Predicting Precipitation Reactions: For the dissociation of an ionic solid in water: possible conditions are: (1) solution is unsaturated (2) solution is saturated (3) solution is supersaturated.
Predicting when a precipitate might form: Q< Ksp = no precipitate forms. Q = Ksp = no precipitate forms. Q > Ksp = a precipitate forms. Use Ksp values to determine the concentration of each compound's ions, and use them to determine the value of the reaction quotient, Qsp using the equation. Then compare each reaction quotient with the value of the corresponding Ksp. If the reaction quotient is greater than Ksp, a precipitate will form. If less, a precipitate will not form.

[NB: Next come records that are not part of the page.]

/-- MG_BUSY (Table 18-2): a STORE or an update from either path is in progress, or a bit-stream load is. -/
def mgIsBusy (s : State) : Bool := s.reeve.store.isSome || s.reeve.update.isSome || s.phiro.busy

/-- STORE (R563): it holds its ring until STORE_COMPLETE. The reserved BS is an operand out of range (log 27). -/
def storeCmd (h : CmdHdr) (bs : BitVec 2) : State → State :=
  mgmt 0x60 h fun s =>
    if bs = 3 then completeSt s h 0x60 cmRange
    else if mgIsBusy s then completeSt s h 0x60 mgBusy
    else if bs = 1 && !s.phiro.loaded then completeSt s h 0x60 mgState
    else modReeve (begin_ s h 0x60) fun v => { v with store := some (h, !newerIsB v, storeSet s bs) }

/-- The STORE ends (R565): the target bank becomes the newer, or MG_NVFAIL leaves everything as it was. -/
def storeEnd (s : State) (ok : Bool) : State :=
  match s.reeve.store with
  | none => s
  | some (h, toB, b) =>
    let s := modReeve s fun v => { v with store := none }
    match nvWrite s (if toB then 1 else 0) !ok with
    | (false, s) => completeSt s h 0x60 mgNvfail
    | (true, s) =>
      let s := modReeve s fun v =>
        { v with stagedNet4 := none, stagedNet6 := none, bankA := if toB then v.bankA else setBytes b, bankB := if toB then setBytes b else v.bankB }
      completeSt s h 0x60 mgOk

/-! ### Owner (R568–R570) -/

def sec60 : Nat := 60 * dtS

/-- The nonce that is valid now. -/
def nonceNow (s : State) : Option (List Byte) := match s.reeve.nonce with | some (b, t) => if s.dt ≤ t + sec60 then some b else none | none => none

/-- NONCE (R569). -/
def nonceCmd (h : CmdHdr) (hb off : Nat) : State → State :=
  mgmt 0x66 h fun s =>
    if !(hbuf s hb).valid || (hbuf s hb).len < off + 32 then completeSt s h 0x66 cmRange
    else if !bufCan s hb then s
    else
      let (b, s) := drawBytes s
      bufCmd (modReeve s fun v => { v with nonce := some (b, s.dt) }) h 0x66 hb off b { status := mgOk }

/-- The digest that an enrolment or withdrawal signs (Table 18-6); `tag` is "ENRL" or "WDRW" as its bytes read. -/
def ownerDigest (s : State) (nonce : List Byte) (tag : List Byte) : List Byte :=
  sha256 (nonce ++ bytesLE 8 Config.serial ++ bytesLE 4 s.reeve.ownerEnrols ++ tag)

def tagEnrl : List Byte := [0x45, 0x4E, 0x52, 0x4C]
def tagWdrw : List Byte := [0x57, 0x44, 0x52, 0x57]

/-- OWNER_ENROL (R570): a block that cannot be read fails its check. -/
def ownerEnrol (h : CmdHdr) (pa : Nat) : State → State :=
  mgmt 0x64 h fun s =>
    if s.reeve.owner.isSome then completeSt s h 0x64 mgState
    else match devRead s (lsCmd s h) pa 160 with
      | (none, s) => completeSt s h 0x64 mgAuth
      | (some b, s) =>
        let key := (natBE (slice b 0 32), natBE (slice b 32 32))
        match nonceNow s with
        | none => completeSt s h 0x64 mgAuth
        | some n =>
          if natLE (slice b 0x40 32) ≠ 0 || !ecVerify key (ownerDigest s n tagEnrl) (ecSigAt b 0x60) then completeSt s h 0x64 mgAuth
          else match nvWrite s 4 false with
            | (false, s) => completeSt s h 0x64 mgNvfail
            | (true, s) =>
              completeSt (modReeve s fun v => { v with owner := some key, ownerEnrols := (v.ownerEnrols + 1) % 2 ^ 32, nonce := none }) h 0x64 mgOk

/-- OWNER_WITHDRAW (R570). -/
def ownerWithdraw (h : CmdHdr) (pa : Nat) : State → State :=
  mgmt 0x65 h fun s =>
    match s.reeve.owner with
    | none => completeSt s h 0x65 mgState
    | some own =>
      match devRead s (lsCmd s h) pa 160 with
      | (none, s) => completeSt s h 0x65 mgAuth
      | (some b, s) =>
        let key := if leAt b 0x40 1 = 1 then some Config.vendorKey else if leAt b 0x40 1 = 2 then some own else none
        match key, nonceNow s with
        | some k, some n =>
          if natLE (slice b 0 64) ≠ 0 || natLE (slice b 0x41 31) ≠ 0 || !ecVerify k (ownerDigest s n tagWdrw) (ecSigAt b 0x60) then
            completeSt s h 0x65 mgAuth
          else match nvWrite s 4 false with
            | (false, s) => completeSt s h 0x65 mgNvfail
            | (true, s) => completeSt (modReeve s fun v => { v with owner := none, nonce := none }) h 0x65 mgOk
        | _, _ => completeSt s h 0x65 mgAuth

/-- The nonce ends 60 s after it was written; the event brings DT forward (log 2). -/
def nonceEnd (s : State) : State :=
  match s.reeve.nonce with
  | some (_, t) => modReeve (advanceTo s (t + sec60)) fun v => { v with nonce := none }
  | none => s

/-! ### Firmware (R571–R573) -/

/-- The bytes of a slot's image; the factory image is listed as none. -/
def FwSlot.bytes (f : FwSlot) : List Byte := if f.image.isEmpty && f.sigOk then Config.factoryFw else f.image

/-- The slot that is not running, and the running one. -/
def otherSlot (v : Reeve) : FwSlot := if v.runSlot then v.slotA else v.slotB
def ownSlot (v : Reeve) : FwSlot := if v.runSlot then v.slotB else v.slotA
def putOther (v : Reeve) (f : FwSlot) : Reeve := if v.runSlot then { v with slotA := f } else { v with slotB := f }
def otherArea (v : Reeve) : Nat := if v.runSlot then 2 else 3

/-- MG_FORMAT: the header or length of a firmware image is invalid. -/
def fwFormatBad (b : List Byte) : Bool :=
  b.length < 192 || 12 * 2 ^ 20 - 8 < b.length || leAt b 0 4 ≠ 0x57465652 || leAt b 4 2 ≠ 1 || leAt b 6 2 ≠ 0 || leAt b 8 4 ≠ b.length ||
    leAt b 0x14 44 ≠ 0

/-- The checks before an update writes: header, vendor signature, SVN. -/
def fwCheck (s : State) (b : List Byte) : Nat :=
  if fwFormatBad b then mgFormat
  else if leAt b (b.length - 128) 1 ≠ 1 || !imageSigned s b then mgAuth
  else if leAt b 0x10 4 < s.reeve.rollback then mgRollback
  else mgOk

/-- An update begins to write the slot that is not running. -/
def fwBegin (s : State) (cmd : Option CmdHdr) (b : List Byte) : State :=
  modReeve s fun v =>
    { v with upd := 1, updPath := if cmd.isSome then 1 else 2,
             update := some (cmd, { image := b, svn := leAt b 0x10 4, sigOk := true, seq := (otherSlot v).seq, active := false }) }

/-- FW_UPDATE (R571): it holds its ring until FW_WRITTEN_VERIFIED. -/
def fwUpdate (h : CmdHdr) (pa len : Nat) : State → State :=
  mgmt 0x67 h fun s =>
    if mgIsBusy s then completeSt s h 0x67 mgBusy
    else if pa % 8 ≠ 0 || 12 * 2 ^ 20 < len then completeSt s h 0x67 mgFormat
    else match devRead s (lsCmd s h) pa len with
      | (none, s) => completeSt s h 0x67 mgFormat
      | (some b, s) => let st := fwCheck s b; if st = mgOk then fwBegin (begin_ s h 0x67) (some h) b else completeSt s h 0x67 st

/-- The write ends with its read-back (R560, R571). -/
def fwWritten (s : State) (ok : Bool) : State :=
  match s.reeve.update with
  | none => s
  | some (cmd, f) =>
    let (good, s) := nvWrite s (otherArea s.reeve) !ok
    let s := modReeve s fun v =>
      if good then { putOther v f with upd := 2, update := none } else { v with upd := 0, updPath := 0, update := none }
    match cmd with
    | some h => completeSt s h 0x67 (if good then mgOk else mgNvfail)
    | none => s

/-- A candidate slot boots: its signature verifies and its SVN is not below ROLLBACK. -/
def slotBoots (v : Reeve) (b : Bool) : Bool := let f := if b then v.slotB else v.slotA; f.sigOk && v.rollback ≤ f.svn

/-- The order in which the ROM tries the slots: active ones, newest SEQ first, then the rest. -/
def slotOrder (v : Reeve) : List Bool :=
  let newer := if v.slotB.seq = (v.slotA.seq + 1) % 2 ^ 32 then true else if v.slotA.seq = (v.slotB.seq + 1) % 2 ^ 32 then false
    else decide (v.slotA.seq < v.slotB.seq)
  if v.slotA.active && v.slotB.active then [newer, !newer] else if v.slotB.active then [true, false] else [false, true]

/-- REEVE_BOOT (R573): measure and start the slot; with none, the recovery path (R574). -/
def reeveBoot (v : Reeve) : Reeve :=
  let v := { v with mRom := sha256 Config.bootRom }
  match (slotOrder v).find? (slotBoots v) with
  | some b =>
    let f := if b then v.slotB else v.slotA
    { v with runSlot := b, fwUp := true, recovery := false, mFw := sha256 f.bytes, upd := 0, updPath := 0, update := none }
  | none => { v with recovery := true, upd := 0, updPath := 0, update := none }

/-- Reeve boots; once the image runs it raises ROLLBACK to its SVN (R572), where that write succeeds (R560). -/
def reeveStart (s : State) : State :=
  let s := modReeve s reeveBoot
  if s.reeve.recovery || (ownSlot s.reeve).svn ≤ s.reeve.rollback then s
  else match nvWrite s areaId false with
    | (true, s) => modReeve s fun v => { v with rollback := (ownSlot v).svn }
    | (false, s) => s

/-- RESET of Reeve (R397, R573): the running slot is measured and starts again. What its firmware held outside MRAM and the settings in force is
gone: the nonce, the staged values and the sideband session; an MRAM write in progress goes on (DESIGN CHOICE, log 31). -/
def reeveRestart (v : Reeve) : Reeve :=
  { v with frozen := false, mFw := sha256 (ownSlot v).bytes, nonce := none, stagedNet4 := none, stagedNet6 := none, session := none, sbStep := 0 }

/-- Activate the verified slot (R572): the status; in recovery it boots at once (R574). -/
def fwActivate (s : State) : Nat × State :=
  if s.reeve.upd ≠ 2 then (mgState, s)
  else match nvWrite s (otherArea s.reeve) false with
    | (false, s) => (mgNvfail, s)
    | (true, s) =>
      let s := modReeve s fun v =>
        { putOther v { otherSlot v with seq := ((ownSlot v).seq + 1) % 2 ^ 32, active := true } with upd := 3 }
      (mgOk, if s.reeve.recovery then reeveStart s else s)

/-- FW_ACTIVATE. -/
def fwActivateCmd (h : CmdHdr) : State → State :=
  mgmt 0x68 h fun s => let (st, s) := fwActivate s; completeSt s h 0x68 st

/-! ### Sensors (R578) and the log (R579) -/

/-- The sensors of Table 18-8 in ascending ID. -/
def sensorIds : List Nat := List.range 32 ++ span 0x20 24 ++ span 0x40 3 ++ span 0x50 36 ++ span 0x80 36 ++ [0xB0]

/-- A sensor that has not been sampled. -/
def Sensor.unread : Sensor := { value := 0, state := 3, dt := 0 }

def sensorAt (s : State) (id : Nat) : Sensor := tget Sensor.unread s.power.sensors id

/-- TYPE of a sensor. -/
def sensorType (id : Nat) : Nat :=
  if id = 0x40 || (0x50 ≤ id && id < 0x80) then 1 else if id = 0x41 || (0x80 ≤ id && id < 0xB0) then 2 else if id = 0x42 then 3 else 0

/-- The 16 B record of a sensor. -/
def sensorRecord (s : State) (id : Nat) : List Byte :=
  let x := sensorAt s id
  bytesLE 2 id ++ bytesLE 1 (sensorType id) ++ bytesLE 1 x.state ++ bytesLE 4 (toBits 32 x.value) ++ bytesLE 8 x.dt

/-- The window of the log that a read returns: where it starts and how many records (R579). -/
def logSpan (v : Reeve) (first count : Nat) : Nat × Nat :=
  let a := max first (v.logNext - logMax)
  (a, min count (v.logNext - a))

/-- The records of a window. -/
def logBytes (v : Reeve) (a n : Nat) : List Byte := (span a n).flatMap fun k => (tget Record.none v.log (k % logMax)).bytes

/-- LOG_READ by a ring. -/
def logReadCmd (h : CmdHdr) (hb off first count : Nat) : State → State :=
  mgmt 0x69 h fun s =>
    if count = 0 || 4096 < count then completeSt s h 0x69 cmRange
    else
      let (a, n) := logSpan s.reeve first count
      bufCmd s h 0x69 hb off (logBytes s.reeve a n) { status := mgOk, detail := n, result := bytesLE 8 (a + n) }

/-! ### Attestation (R580–R582) -/

/-- The polder entry of a report. -/
def attestPolder (s : State) (p : Nat) : List Byte :=
  let c := core s p
  if named s p then
    bytesLE 1 (1 + 2 * b2n c.started) ++ bytesLE 3 0 ++ bytesLE 4 (polder s p).liveWrites ++ bytesLE 8 c.starts ++ slice c.mCoxel 0 32
  else bytesLE 16 0 ++ bytesLE 32 0

/-- M_BS. -/
def mBs (s : State) : List Byte := if s.phiro.loaded then sha256 s.phiro.image else bytesLE 32 0

/-- The bytes 0x000 to 0x57F of a report (Table 18-9). -/
def attestBody (s : State) (nonce : List Byte) : List Byte :=
  let v := s.reeve
  bytesLE 4 0x54535441 ++ bytesLE 2 1 ++ bytesLE 2 0 ++ bytesLE 8 Config.serial ++ slice nonce 0 32 ++ bytesLE 8 s.dt ++ bytesLE 4 v.insertCnt ++
    bytesLE 4 s.port.bindCount ++ bytesLE 4 (ownSlot v).svn ++ bytesLE 4 v.rollback ++ bytesLE 4 v.ownerEnrols ++
    bytesLE 4 s.phiro.loadCount ++ (match v.owner with | some k => sha256 (bytesBE 32 k.1 ++ bytesBE 32 k.2) | none => bytesLE 32 0) ++
    slice v.mRom 0 32 ++ slice v.mFw 0 32 ++ mBs s ++ bytesLE 48 0 ++ polderNums.flatMap (attestPolder s)

/-- ATTEST. -/
def attestCmd (h : CmdHdr) (hb off : Nat) (nonce : List Byte) : State → State :=
  mgmt 0x62 h fun s =>
    let b := attestBody s nonce
    let sig := Config.identitySign s.free (sha256 b)
    bufCmd { s with free := s.free + 1 } h 0x62 hb off (b ++ sigBytes sig) { status := mgOk }

/-- A measurement block (R580); none where the index names none. -/
def measureBlock (s : State) (nonce : List Byte) (i : Nat) : Option (List Byte) :=
  if i = 1 then some (slice s.reeve.mRom 0 32) else if i = 2 then some (slice s.reeve.mFw 0 32) else if i = 3 then some (mBs s)
  else if 4 ≤ i && i < 28 then some (slice (if named s (i - 4) then (core s (i - 4)).mCoxel else []) 0 32)
  else if i = 28 then some (slice (attestBody s nonce) 8 0xD8)
  else none

/-! ### The sideband (R575–R577) -/

/-- What a sideband request is to R574 and R577. -/
inductive SbKind where
  | control
  | sensor
  | update
  | spdm
  | other
  deriving DecidableEq, Repr

/-- Serve a sideband request: in recovery only MCTP control and the firmware update are answered (R574); while Reeve is frozen MG answers
control and sensor readings, and refuses the rest as busy (R577). Without input power nothing is driven (R617). -/
def sideband (k : SbKind) (f : State → State) (s : State) : State :=
  if s.power.input ≠ .on then s
  else if s.reeve.recovery then (if k == .control || k == .update then f s else s)
  else if s.reeve.frozen && !(k == .control || k == .sensor) then
    (if k == .spdm then send s (.spdmError true 3) else send s (.pldm 0 [4]))
  else f s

Factors that affect the solubility of ionic compounds: the common ion effect, pH, and the formation of complex ions. The common ion effect is the decrease in solubility of a salt that occurs when a second salt containing a common ion is added to the solution.
The solubilities of salts containing anions that do not hydrolyze are unaffected by pH.
Complex ion formation: A complex ion is an ion containing a central metal cation bonded to one or more molecules or ions.
Fractional precipitation is the separation of mixture based upon the component's solubilities. Some compounds or ions can be separated based on fractional precipitation.
Qualitative analysis involves the principle of selective precipitation and can be used to identify the types of ions present in a solution.